**Directions**
If a line in the listing below contains "bytesWrites", return that line.

**Material shown**
-- ==== Sys2Proof/Laws/Observer.lean ====
section
/-! SUPPORT. What one whole frame does to the reference receiver (41_display_wire_commands R142 to R144): the chain holds
the frame's bits, and at the rising chip-select every module takes its two bytes. -/

namespace Sys2Proof.Machine

/-- The bits of a byte, least significant first: as a chain holds them, the last one shifted in at the near end. -/
def byteBits (v : Byte) : List (Option Bool) := (List.range 8).map fun k => some (v.getLsbD k)

@[simp] theorem byteBits_length (v : Byte) : (byteBits v).length = 8 := by simp [byteBits]

/-- The bits of a list of bytes sent one after another. -/
def sentBits (vs : List Byte) : List (Option Bool) := vs.reverse.flatMap byteBits

@[simp] theorem sentBits_length (vs : List Byte) : (sentBits vs).length = 8 * vs.length := by
  induction vs with
  | nil => rfl
  | cons v vs ih =>
    simp only [sentBits, List.reverse_cons, List.flatMap_append, List.length_append] at ih ⊢
    rw [ih]
    simp; omega

theorem take_append_take {α : Type} (k : Nat) (a l : List α) : (a ++ l.take k).take k = (a ++ l).take k := by
  rw [List.take_append, List.take_append, List.take_take, Nat.min_eq_left (Nat.sub_le k a.length)]

theorem dataBit_bitLevel (b : Bool) : dataBit (lineLevelOf (bitLevel b)) = some b := by cases b <;> rfl

@[simp] theorem lineLevelOf_low : lineLevelOf .low = .low := rfl

@[simp] theorem lineLevelOf_high : lineLevelOf .high = .high := rfl

/-- The events of a byte. -/
def byteEvents (v : Byte) : List Event := (byteWrites 0 v).map LineWrite.event

theorem byteWrites_events (b : Nat) (v : Byte) : (byteWrites b v).map LineWrite.event = byteEvents v := rfl

/-- A doubt after `m` more certain bits (70 R335). -/
def agedBy (n : Nat) : Nat → Option Nat → Option Nat
  | 0, d => d
  | m + 1, d => agedBy n m (aged n d)

theorem agedBy_none (n m : Nat) : agedBy n m none = none := by
  induction m with
  | zero => rfl
  | succ m ih => exact ih

theorem agedBy_agedBy (n a b : Nat) (d : Option Nat) : agedBy n b (agedBy n a d) = agedBy n (a + b) d := by
  induction a generalizing d with
  | zero => rw [agedBy, Nat.zero_add]
  | succ a ih => rw [agedBy, ih, Nat.succ_add, agedBy]

/-- As many certain bits as the chain holds push every doubt out (70 R335). -/
theorem agedBy_eq_none {n m k : Nat} (h : 16 * n ≤ k + m) (hm : 0 < m) : agedBy n m (some k) = none := by
  induction m generalizing k with
  | zero => omega
  | succ m ih =>
    rw [agedBy, aged]
    split
    · exact ih (by omega) (by omega)
    · exact agedBy_none n m

theorem agedBy_frame {n m : Nat} (h : 16 * n ≤ m) (hm : 0 < m) (d : Option Nat) : agedBy n m d = none := by
  cases d with
  | none => exact agedBy_none n m
  | some k => exact agedBy_eq_none (by omega) hm

/-- The three events of one bit, where the observer follows: one more bit in the chain, CLK Low again. -/
theorem watch_bit {n : Nat} {o : Observer} (hs : o.stuck = false) (hc : o.clk = .low) (b : Nat) (v : Byte) (k : Nat) :
    o.watch n ((bitWrites b v k).map LineWrite.event) =
      { o with
        data := lineLevelOf (bitLevel (v.getLsbD k))
        chain := (some (v.getLsbD k) :: o.chain).take (16 * n)
        doubt := aged n o.doubt } := by
  rcases o with ⟨d, c, cs, chain, doubt, mods, stuck⟩
  simp only at hs hc
  subst hs hc
  simp [bitWrites, LineWrite.event, Observer.onEvent, Observer.onSet, Observer.withLevel, Observer.clkHigh, pushBit,
    dataBit_bitLevel]

/-- The events of some bits of a byte, where the observer follows. -/
theorem watch_bits {n : Nat} {o : Observer} (hs : o.stuck = false) (hc : o.clk = .low) (b : Nat) (v : Byte)
    (ks : List Nat) (hk : ks ≠ []) :
    o.watch n ((ks.flatMap (bitWrites b v)).map LineWrite.event) =
      { o with
        data := lineLevelOf (bitLevel (v.getLsbD (ks.getLast hk)))
        chain := ((ks.reverse.map fun k => some (v.getLsbD k)) ++ o.chain).take (16 * n)
        doubt := agedBy n ks.length o.doubt } := by
  induction ks generalizing o with
  | nil => exact absurd rfl hk
  | cons k ks ih =>
    rw [List.flatMap_cons, List.map_append, Observer.watch_append, watch_bit hs hc]
    cases ks with
    | nil => simp [agedBy]
    | cons k' ks =>
      rw [ih (by exact hs) (by exact hc) (by simp)]
      rw [take_append_take]
      simp [agedBy]

/-- The events of one byte, where the observer follows. -/
theorem watch_byte {n : Nat} {o : Observer} (hs : o.stuck = false) (hc : o.clk = .low) (v : Byte) :
    o.watch n (byteEvents v) =
      { o with
        data := lineLevelOf (bitLevel (v.getLsbD 0))
        chain := (byteBits v ++ o.chain).take (16 * n)
        doubt := agedBy n 8 o.doubt } :=
  watch_bits hs hc 0 v [7, 6, 5, 4, 3, 2, 1, 0] (by simp)

theorem sentBits_cons (v : Byte) (vs : List Byte) : sentBits (v :: vs) = sentBits vs ++ byteBits v := by
  simp [sentBits]

/-- The events of some bytes, where the observer follows. -/
theorem watch_bytes {n : Nat} {o : Observer} (hs : o.stuck = false) (hc : o.clk = .low) (b : Nat) (vs : List Byte) :
    ∃ d, o.watch n ((bytesWrites b vs).map LineWrite.event) =
      { o with
        data := d
        chain := if vs = [] then o.chain else (sentBits vs ++ o.chain).take (16 * n)
        doubt := agedBy n (8 * vs.length) o.doubt } := by
  induction vs generalizing o b with
  | nil => exact ⟨o.data, by simp [bytesWrites, agedBy]⟩
  | cons v vs ih =>
    obtain ⟨d, h⟩ := ih (o := { o with
      data := lineLevelOf (bitLevel (v.getLsbD 0)), chain := (byteBits v ++ o.chain).take (16 * n),
      doubt := agedBy n 8 o.doubt }) (by exact hs) (by exact hc) (b + 1)
    refine ⟨d, ?_⟩
    rw [bytesWrites, List.map_append, byteWrites_events, Observer.watch_append, watch_byte hs hc, h, agedBy_agedBy,
      List.length_cons, Nat.mul_succ, Nat.add_comm 8]
    by_cases hv : vs = []
    · simp [hv, sentBits]
    · simp [hv, sentBits_cons, take_append_take]

/-- One whole frame of `2·n` bytes, where the observer follows: every module takes its word from the frame's bits, whatever
the chain held before and whatever was in doubt (70 R335). -/
theorem watch_frame {n : Nat} {o : Observer} {buf : List Byte} {ms : List MatrixModule} (hs : o.stuck = false)
    (hc : o.clk = .low) (hn : 0 < n) (hb : buf.length = 2 * n)
    (hm : latchFrom n false (sentBits buf) 0 o.mods = some ms) :
    ∃ d, o.watch n (frameEvents buf) =
      { o with data := d, cs := .high, chain := sentBits buf, mods := ms, doubt := none } := by
  have hne : buf ≠ [] := by
    rintro rfl
    simp at hb
    omega
  have hev : frameEvents buf = [.set .cs .low] ++ ((bytesWrites 0 buf).map LineWrite.event ++ [.set .cs .high]) := by
    simp [frameEvents, frameWrites, LineWrite.event]
  obtain ⟨d, h⟩ := watch_bytes (n := n) (o := { o with cs := .low }) (by exact hs) (by exact hc) 0 buf
  have h0 : o.watch n [.set .cs .low] = { o with cs := .low } := by
    simp [Observer.onEvent, Observer.onSet, Observer.withLevel, hs]
  have hlen : (sentBits buf ++ o.chain).take (16 * n) = sentBits buf := by
    have : 16 * n = (sentBits buf).length := by rw [sentBits_length, hb]; omega
    rw [this, List.take_left']
    rfl
  refine ⟨d, ?_⟩
  rw [agedBy_frame (by omega) (by omega)] at h
  rw [hev, Observer.watch_append, Observer.watch_append, h0, h]
  simp [Observer.onEvent, Observer.onSet, Observer.withLevel, Observer.csHigh, Observer.latch, hs, hne, hlen, hm]

/-! ### The word a module takes -/

theorem getD_sentBits (vs : List Byte) (k j : Nat) (hk : k < vs.length) (hj : j < 8) :
    (sentBits vs).getD (8 * (vs.length - 1 - k) + j) none = some ((vs.getD k 0).getLsbD j) := by
  induction vs generalizing k with
  | nil => simp at hk
  | cons v vs ih =>
    rw [sentBits_cons]
    cases k with
    | zero =>
      rw [List.getD_append_right _ _ _ _ (by simp)]
      simp only [sentBits_length, List.length_cons, Nat.sub_zero, Nat.add_sub_cancel]
      rw [Nat.add_sub_cancel_left]
      simp [byteBits, List.getD_eq_getElem?_getD, hj]
    | succ k =>
      simp only [List.length_cons] at hk
      rw [List.getD_append _ _ _ _ (by simp; omega)]
      have := ih k (by omega)
      simp only [List.length_cons, List.getD_cons_succ] at this ⊢
      rw [← this]
      congr 2
      omega

/-- The word of position `i` in a frame: its two bytes (40_serial_port R115, 41 R143). -/
theorem wordBits_sentBits {n i : Nat} {buf : List Byte} (hb : buf.length = 2 * n) (hi : i < n) :
    wordBits n i (sentBits buf) = byteBits (buf.getD (2 * i + 1) 0) ++ byteBits (buf.getD (2 * i) 0) := by
  apply List.ext_getElem
  · simp [wordBits]
  · intro j h1 h2
    simp only [wordBits, List.length_map, List.length_range] at h1
    simp only [wordBits, List.getElem_map, List.getElem_range]
    by_cases hj : j < 8
    · rw [List.getElem_append_left (by simpa using hj)]
      have := getD_sentBits buf (2 * i + 1) j (by omega) hj
      rw [hb] at this
      rw [show 16 * (n - 1 - i) + j = 8 * (2 * n - 1 - (2 * i + 1)) + j by omega, this]
      simp [byteBits]
    · rw [List.getElem_append_right (by simpa using Nat.le_of_not_lt hj)]
      have := getD_sentBits buf (2 * i) (j - 8) (by omega) (by omega)
      rw [hb] at this
      rw [show 16 * (n - 1 - i) + j = 8 * (2 * n - 1 - 2 * i) + (j - 8) by omega, this]
      simp [byteBits]

theorem knownNat_byteBits (v : Byte) : knownNat (byteBits v) = some v.toNat := by
  revert v
  decide +kernel

theorem knownNat_lowNibble (v : Byte) : knownNat ((byteBits v).take 4) = some (v.extractLsb' 0 4).toNat := by
  revert v
  decide +kernel

/-- What a module does with a whole word whose address the block can send (41 R144). -/
def MatrixModule.takeWord (sel dat : Byte) (m : MatrixModule) : MatrixModule :=
  let adr := (sel.extractLsb' 0 4).toNat
  if adr = 0 then m
  else if adr ≤ 8 then { m with rows := m.rows.set (adr - 1) (some dat) }
  else if adr = 9 then { m with decode := some dat }
  else if adr = 10 then { m with intensity := some (dat.extractLsb' 0 4) }
  else { m with power := some (dat.getLsbD 0) }

/-- A word the block can send: a register address of 30_encoding R87, and no power off. -/
def sendable (sel dat : Byte) : Prop :=
  (sel.extractLsb' 0 4).toNat ≤ 10 ∨ (sel.extractLsb' 0 4).toNat = 12 ∧ dat.getLsbD 0 = true

/-- A word whose sixteen bits are specified (41 R144). -/
theorem applyWord_bytes {sel dat : Byte} (m : MatrixModule) (h : sendable sel dat) :
    applyWord (byteBits dat ++ byteBits sel) m = some (m.takeWord sel dat) := by
  have h8 : (byteBits dat ++ byteBits sel).take 8 = byteBits dat := List.take_left' (byteBits_length dat)
  have h4 : (byteBits dat ++ byteBits sel).take 4 = (byteBits dat).take 4 := by
    rw [List.take_append_of_le_length (by simp)]
  have hd : (byteBits dat ++ byteBits sel).drop 8 = byteBits sel := List.drop_left' (byteBits_length dat)
  have h0 : (byteBits dat ++ byteBits sel).getD 0 none = some (dat.getLsbD 0) := by simp [byteBits, List.range_succ]
  have hnoop : Config.regAddr Config.opNoop = 0 := rfl
  have hrow : Config.regAddr Config.opRow0 = 1 := rfl
  have hdec : Config.regAddr Config.opDecode = 9 := rfl
  have hint : Config.regAddr Config.opIntensity = 10 := rfl
  have hpow : Config.regAddr Config.opPower = 12 := rfl
  simp only [applyWord, h8, h4, hd, knownNat_byteBits, knownNat_lowNibble, MatrixModule.takeWord, h0, Option.map_some,
    BitVec.ofNat_toNat, BitVec.setWidth_eq, hnoop, hrow, hdec, hint, hpow, Config.rows]
  rcases h with h | ⟨h, hp⟩
  · repeat' split
    all_goals first | rfl | omega
  · rw [h, hp]
    rfl

/-- Latching where every module's word is known: each module of the chain takes its word (41 R143). -/
theorem latchFrom_of_words {n : Nat} {chain : List (Option Bool)} {f : Nat → MatrixModule → MatrixModule}
    (hf : ∀ k, k < n → ∀ m, applyWord (wordBits n k chain) m = some (f k m)) (hid : ∀ k m, n ≤ k → f k m = m) (i : Nat)
    (ms : List MatrixModule) : latchFrom n false chain i ms = some (ms.mapIdx fun k m => f (i + k) m) := by
  induction ms generalizing i with
  | nil => rfl
  | cons m ms ih =>
    rw [latchFrom]
    split
    · rename_i h
      rw [takeAt, if_neg Bool.false_ne_true, hf i h, ih]
      simp only [List.mapIdx_cons, Nat.add_zero, Nat.add_assoc, Nat.add_comm 1]
    · rename_i h
      have : (m :: ms).mapIdx (fun k m => f (i + k) m) = m :: ms := by
        apply List.ext_getElem
        · simp
        · intro j h1 h2
          rw [List.getElem_mapIdx, hid _ _ (by omega)]
      rw [this]

end Sys2Proof.Machine
end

**Your solution**
    ∃ d, o.watch n ((bytesWrites b vs).map LineWrite.event) =
  | nil => exact ⟨o.data, by simp [bytesWrites, agedBy]⟩
    rw [bytesWrites, List.map_append, byteWrites_events, Observer.watch_append, watch_byte hs hc, h, agedBy_agedBy,
  have hev : frameEvents buf = [.set .cs .low] ++ ((bytesWrites 0 buf).map LineWrite.event ++ [.set .cs .high]) := by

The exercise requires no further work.